───── MATERIAL TO PROCESS
-- ==== Sys2Proof/Tests/Slice0.lean ====
section
/-! SUPPORT. Tests, with expected results from spec/95_test_vectors.md, and for every statement that has
hypotheses a witness that meets them. -/

namespace Sys2Proof.Tests

open Sys2Proof.Machine Sys2Proof.Safety

/-! ### Well-formedness: one ill-formed configuration per check -/

theorem test_wf_accepts : Config.wf Config.reset ∧ Instr.wf .sysenter ∧ Instr.wf .lockSysenter := by decide

theorem test_wf_refuses_width_0 : ¬ Config.wf { Config.reset with linearWidth := 0 } := by decide

theorem test_wf_refuses_width_65 : ¬ Config.wf { Config.reset with linearWidth := 65 } := by decide

theorem test_wf_refuses_falling_translation :
    ¬ Config.wf { Config.reset with translation := [(2, none), (1, none)] } := by decide

theorem test_wf_refuses_listed_identity :
    ¬ Config.wf { Config.reset with translation := [(1, some 1)] } := by decide

theorem test_wf_refuses_wide_address :
    ¬ Config.wf { Config.reset with translation := [(2 ^ 64, none)] } := by decide

/-! ### Decoding: words written out bit by bit from the opcode table (R90, R93), and V21 -/

theorem test_decode_sysenter : decode [0b00001111#8, 0b00110100#8] = .ok (.sysenter, []) := rfl

theorem test_decode_lock_sysenter :
    decode [0b11110000#8, 0b00001111#8, 0b00110100#8] = .ok (.lockSysenter, []) := rfl

theorem test_table_words :
    decodeTableWord 16 0b0000111100110100 = some .sysenter ∧
    decodeTableWord 24 0b111100000000111100110100 = some .lockSysenter := by decide

/-- V21. -/
theorem test_decode_refuses :
    decode [0x0F#8, 0x33#8] = .error .notShown ∧ decode [0x90#8] = .error .notShown ∧
    decode [0xF0#8, 0xF0#8, 0x0F#8, 0x34#8] = .error .notShown ∧ decode [0x0F#8] = .error .truncated :=
  ⟨rfl, rfl, rfl, rfl⟩

/-! ### The operations -/

/-- V2, V5, V11 (the sum's limit) and V3, V4 (null selectors). -/
theorem test_selector_arithmetic :
    codeSelector 0x63#64 = 0x60#16 ∧ stackSelector 0x60#16 = 0x68#16 ∧
    stackSelector (codeSelector 0x4#64) = 0xC#16 ∧ stackSelector (codeSelector 0xFFF7#64) = 0xFFFC#16 ∧
    selectorFits (codeSelector 0xFFF7#64) = true ∧ selectorFits (codeSelector 0xFFF8#64) = false ∧ selectorFits (codeSelector 0xFFFF#64) = false ∧
    nullSelector 0x3#64 = true ∧ nullSelector 0xFFFFFFFFFFFF0000#64 = true ∧ nullSelector 0x4#64 = false := by
  decide

/-- Rows of V14. -/
theorem test_la_adjust :
    laAdjust 48 0x0000800000000000#64 = 0xFFFF800000000000#64 ∧
    laAdjust 48 0x123456789ABCDEF0#64 = 0x000056789ABCDEF0#64 ∧
    laAdjust 48 0xFFFF000000000000#64 = 0#64 ∧
    laAdjust 57 0x0100000000000000#64 = 0xFF00000000000000#64 ∧
    canonical 48 0x00007FFFFFFFFFFF#64 = true ∧ canonical 48 0x0000800000000000#64 = false ∧
    canonical 57 0x0000800000000000#64 = true ∧ canonical 64 0x123456789ABCDEF0#64 = true := by
  decide

/-- The rows of S2. -/
theorem test_support_check :
    sysenterSupported { Config.reset with family := 6, model := 1, stepping := 2 } = false ∧
    sysenterSupported { Config.reset with family := 6, model := 2, stepping := 3 } = true ∧
    sysenterSupported { Config.reset with family := 6, model := 3, stepping := 0 } = true ∧
    sysenterSupported { Config.reset with family := 5, model := 1, stepping := 1 } = true ∧
    sysenterSupported { Config.reset with cpuidSep := false } = false := by
  decide

/-! ### States to start from -/

/-- The start of V1: 32-bit protected mode, level 3. -/
def v1 : State :=
  { State.reset with
    cr0 := { State.reset.cr0 with pe := true }
    rflags := { State.reset.rflags with if_ := true }
    cs := { State.reset.cs with base := 0#64, d := true }
    rip := 0x00401000#64
    cpl := 3#2
    sysenterCs := 0x10#64
    sysenterEsp := 0x80100000#64
    sysenterEip := 0x80001000#64 }

/-- The start of V6: 64-bit mode, level 3. -/
def v6 : State :=
  { v1 with
    efer := { v1.efer with lma := true }
    cs := { v1.cs with l := true, d := false }
    sysenterEsp := 0xFFFF800000100000#64
    sysenterEip := 0xFFFFFFFF81000000#64 }

/-- The start of V7: compatibility mode. -/
def v7 : State := { v6 with cs := { v6.cs with l := false, d := true } }

/-- The start of V8: virtual-8086 mode; on a processor with CET too. -/
def v8 : State := { v1 with rflags := { v1.rflags with vm := true } }
def v8Cet : State := { v8 with config := { v8.config with cetPresent := true } }

/-- The start of V18. -/
def v18 : State := { v1 with config := { v1.config with cpuidSep := false } }

/-- The next state, or `s` itself where there is none. -/
def nextOr (s : State) : Host.Outcome State Fault Refusal → State
  | .next t => t
  | _ => s

/-! ### The instructions, one step each -/

/-- V7: the caller lands in 64-bit mode with all 64 bits of the pointers, on the fixed caches. -/
theorem test_sysenter_from_compatibility_mode :
    let t := nextOr v7 (exec .sysenter v7)
    t.rip = 0xFFFFFFFF81000000#64 ∧ t.rsp = 0xFFFF800000100000#64 ∧ t.mode = .mode64 ∧ t.cpl = 0#2 ∧
    t.cs = ⟨0x10#16, 0#64, 0xFFFFF#20, 11#4, true, 0#2, true, true, false, true⟩ ∧
    t.ss = ⟨0x18#16, 0#64, 0xFFFFF#20, 3#4, true, 0#2, true, true, true⟩ ∧
    t.rflags.if_ = false ∧ t.draws = 0 := by decide

/-- V15 case d: the saved SSP is adjusted; and case b: outside IA-32e mode it is saved as it is, before SSP
becomes 0. The predicates are the vector's constants. -/
theorem test_sysenter_shadow_stack :
    (enterLevel0 (fun _ level => decide (level = 3#2)) (fun _ _ => false)
      { v6 with ssp := 0x0000800000001000#64 }).pl3Ssp = 0xFFFF800000001000#64 ∧
    (let t := enterLevel0 (fun _ _ => true) (fun _ _ => true) { v1 with ssp := 0x70000FF8#64 }
     t.pl3Ssp = 0x70000FF8#64 ∧ t.ssp = 0#64 ∧ t.sCet.tracker = .waitForEndbranch) := by decide

/-- V10: #UD in real-address mode too, where the plain form gives #GP(0). -/
theorem test_lock_sysenter_in_real_address_mode :
    exec .lockSysenter State.reset = .fault .invalidOpcode ∧
    exec .sysenter State.reset = .fault (.generalProtection 0) := ⟨rfl, rfl⟩

/-- V18. -/
theorem test_lock_sysenter_unsupported : exec .lockSysenter v18 = .refused .unsupported := rfl

/-! ### Witnesses: states that meet the hypotheses of the statements, all together -/

theorem witness_runs_protected : Runs v1 ∧ v1.lma = false ∧ v1.mode = .protectedMode := by decide

theorem witness_runs_ia32e : Runs v6 ∧ v6.lma = true ∧ v6.mode = .mode64 := by decide

theorem witness_runs_compatibility : Runs v7 ∧ v7.mode = .compatibility := by decide

theorem witness_runs_virtual8086 :
    (Runs v8 ∧ v8.mode = .virtual8086) ∧
    (Admitted v8Cet ∧ v8Cet.mode = .virtual8086 ∧ v8Cet.config.cetPresent = true ∧
      v8Cet.sysenterCs.extractLsb' 2 14 ≠ 0#14 ∧ (v8Cet.sysenterCs.setWidth 16).toNat < 0xFFF8) := by decide

/-- SelectorArithmetic: the last selector whose sum fits, and the first whose sum does not. -/
theorem witness_selector_limit :
    Runs { v1 with sysenterCs := 0xFFF7#64 } ∧
    (Admitted { v6 with sysenterCs := 0xFFF8#64 } ∧ v6.cr0.pe = true ∧
      0xFFF8 ≤ ((0xFFF8#64 : Word).setWidth 16).toNat) := by decide

/-- OutcomePerMode: one state per clause, the last clause's three cases in turn. -/
theorem witness_outcome_clauses :
    (Admitted State.reset ∧ State.reset.mode = .realAddress) ∧
    (Admitted { v1 with sysenterCs := 3#64 } ∧ { v1 with sysenterCs := 3#64 }.mode ≠ .realAddress ∧
      (3#64 : Word).extractLsb' 2 14 = 0#14) ∧
    (Admitted { v1 with sysenterCs := 0xFFF8#64 } ∧ v1.mode ≠ .realAddress ∧
      (0xFFF8#64 : Word).extractLsb' 2 14 ≠ 0#14 ∧ 0xFFF8 ≤ ((0xFFF8#64 : Word).setWidth 16).toNat) ∧
    (Admitted v8Cet ∧ v8Cet.mode ≠ .realAddress ∧ v8Cet.sysenterCs.extractLsb' 2 14 ≠ 0#14 ∧
      v8Cet.rflags.vm = true ∧ v8Cet.config.cetPresent = true) ∧
    (Admitted { v1 with sysenterCs := 4#64 } ∧ { v1 with sysenterCs := 4#64 }.mode ≠ .realAddress ∧
      (4#64 : Word).extractLsb' 2 14 ≠ 0#14) := by decide

/-- SysenterRefusals: each refusal is made, in the vectors' states (V18, V17, V11, V8). -/
theorem witness_refusals :
    exec .sysenter v18 = .refused .unsupported ∧
    exec .sysenter { v6 with sysenterEsp := 0x0000800000000000#64 } = .refused .noncanonicalMsr ∧
    exec .sysenter { v1 with sysenterCs := 0xFFF8#64 } = .refused .selectorOverflow ∧
    exec .sysenter v8Cet = .refused .v86Cet := ⟨rfl, rfl, rfl, rfl⟩

theorem witness_lock_clauses :
    sysenterSupported v1.config = true ∧ sysenterSupported v18.config = false := by decide

/-- The statements about a next state of SYSENTER: v1 outside and v6 in IA-32e mode; no CET, so each predicate of the frame is false. -/
theorem witness_sysenter_completes :
    exec .sysenter v1 = .next (enterLevel0 shadowStackEnabled endbranchEnabled v1) ∧
    exec .sysenter v6 = .next (enterLevel0 shadowStackEnabled endbranchEnabled v6) ∧
    v6.lma = true ∧ v6.config.cetPresent = false ∧
    shadowStackEnabled (beforeCet v6) v6.cpl = false ∧
    shadowStackEnabled (atLevel0 shadowStackEnabled v6) 0#2 = false ∧
    endbranchEnabled (beforeTracker shadowStackEnabled v6) 0#2 = false :=
  ⟨execSysenter_of_runs (by decide), execSysenter_of_runs (by decide), by decide⟩

/-- FlagsAffected: the same caller with other flags, VM among them, completes; and with CET, VM being the
same, the clause about outcomes has a caller too. -/
theorem witness_other_flags :
    exec .sysenter { v6 with rflags := ⟨true, false, 3⟩ } =
      .next (enterLevel0 shadowStackEnabled endbranchEnabled { v6 with rflags := ⟨true, false, 3⟩ }) ∧
    (v6.config.cetPresent = true → true = v6.rflags.vm) ∧
    (v8Cet.config.cetPresent = true ∧ (⟨true, false, 3⟩ : RFlags).vm = v8Cet.rflags.vm) :=
  ⟨execSysenter_of_runs (by decide), by decide⟩

/-- NoPrivilegeCheck: both levels complete. -/
theorem witness_other_level :
    exec .sysenter { v6 with cpl := 0#2 } =
      .next (enterLevel0 shadowStackEnabled endbranchEnabled { v6 with cpl := 0#2 }) :=
  execSysenter_of_runs (by decide)

/-- CallerStateIsLost: two callers that share what it asks and differ in the rest. -/
theorem witness_two_callers :
    let s' : State :=
      { v7 with
        rip := 0#64, rsp := 1#64, cpl := 0#2
        rflags := ⟨true, true, 5⟩, ss := { v7.ss with selector := 0x2B#16 } }
    s'.config = v6.config ∧ s'.cr0 = v6.cr0 ∧ s'.efer = v6.efer ∧ s'.sysenterCs = v6.sysenterCs ∧
    s'.sysenterEsp = v6.sysenterEsp ∧ s'.sysenterEip = v6.sysenterEip ∧
    (s'.rflags.vm = true → s'.config.cetPresent = false) ∧ s' ≠ v6 := by decide

/-- StepRunsDecodedInstruction. -/
theorem witness_decoded_instruction :
    fetchBytes (v6.withFetchWord 16 0x0F34) = some [0x0F#8, 0x34#8] ∧
    decode [0x0F#8, 0x34#8] = .ok (.sysenter, []) ∧ Instr.wf .sysenter = true := ⟨by decide, rfl, rfl⟩

theorem fetch_loaded_v6 : fetch (v6.withFetchWord 16 0x0F34) = .ok .sysenter := rfl

/-- StepCompletesOnlyAtSysenter and the statements about runs: a step that completes. -/
theorem witness_step_completes :
    step (v6.withFetchWord 16 0x0F34) =
      .next (enterLevel0 shadowStackEnabled endbranchEnabled (v6.withFetchWord 16 0x0F34)) := by
  rw [step, fetch_loaded_v6]
  exact execSysenter_of_runs (by decide)

/-- RunKeepsProcessorState and RunLandsAtLevel0: a run of one step. -/
theorem witness_run_completes :
    Sys2Proof.core.run 1 (v6.withFetchWord 16 0x0F34) =
      .next (enterLevel0 shadowStackEnabled endbranchEnabled (v6.withFetchWord 16 0x0F34)) := by
  have h : Sys2Proof.core.step (v6.withFetchWord 16 0x0F34) = _ := witness_step_completes
  simp only [Host.Core.run, h]

/-- StepKeepsHardwareState: the state before that step. -/
theorem witness_hardware_state : Inv (v6.withFetchWord 16 0x0F34) :=
  ⟨by decide, by decide, by decide, by decide, by decide, by decide⟩

/-- LaAdjustSignExtends: the bounds of the width and of the bit, for both clauses. -/
theorem witness_la_adjust_bounds :
    ((1 ≤ 1 ∧ 1 ≤ 64 ∧ 0 < 1) ∧ (1 ≤ 64 ∧ 64 ≤ 64 ∧ 63 < 64)) ∧
    ((1 ≤ 1 ∧ 1 ≤ 64 ∧ 1 ≤ 63 ∧ 63 < 64) ∧ (1 ≤ 63 ∧ 63 ≤ 64 ∧ 63 ≤ 63 ∧ 63 < 64)) := by decide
──────────
*ABOUT THIS TASK:*
Would you retype exactly the lines above, from the line with "(Admitted v8Cet ∧ v8Cet.mode = .virtual8086" to the line with "v1.mode ≠ .realAddress ∧", with both end lines kept and nothing more?

*RESPONSE TO THE TASK:*
    (Admitted v8Cet ∧ v8Cet.mode = .virtual8086 ∧ v8Cet.config.cetPresent = true ∧
      v8Cet.sysenterCs.extractLsb' 2 14 ≠ 0#14 ∧ (v8Cet.sysenterCs.setWidth 16).toNat < 0xFFF8) := by decide

/-- SelectorArithmetic: the last selector whose sum fits, and the first whose sum does not. -/
theorem witness_selector_limit :
    Runs { v1 with sysenterCs := 0xFFF7#64 } ∧
    (Admitted { v6 with sysenterCs := 0xFFF8#64 } ∧ v6.cr0.pe = true ∧
      0xFFF8 ≤ ((0xFFF8#64 : Word).setWidth 16).toNat) := by decide

/-- OutcomePerMode: one state per clause, the last clause's three cases in turn. -/
theorem witness_outcome_clauses :
    (Admitted State.reset ∧ State.reset.mode = .realAddress) ∧
    (Admitted { v1 with sysenterCs := 3#64 } ∧ { v1 with sysenterCs := 3#64 }.mode ≠ .realAddress ∧
      (3#64 : Word).extractLsb' 2 14 = 0#14) ∧
    (Admitted { v1 with sysenterCs := 0xFFF8#64 } ∧ v1.mode ≠ .realAddress ∧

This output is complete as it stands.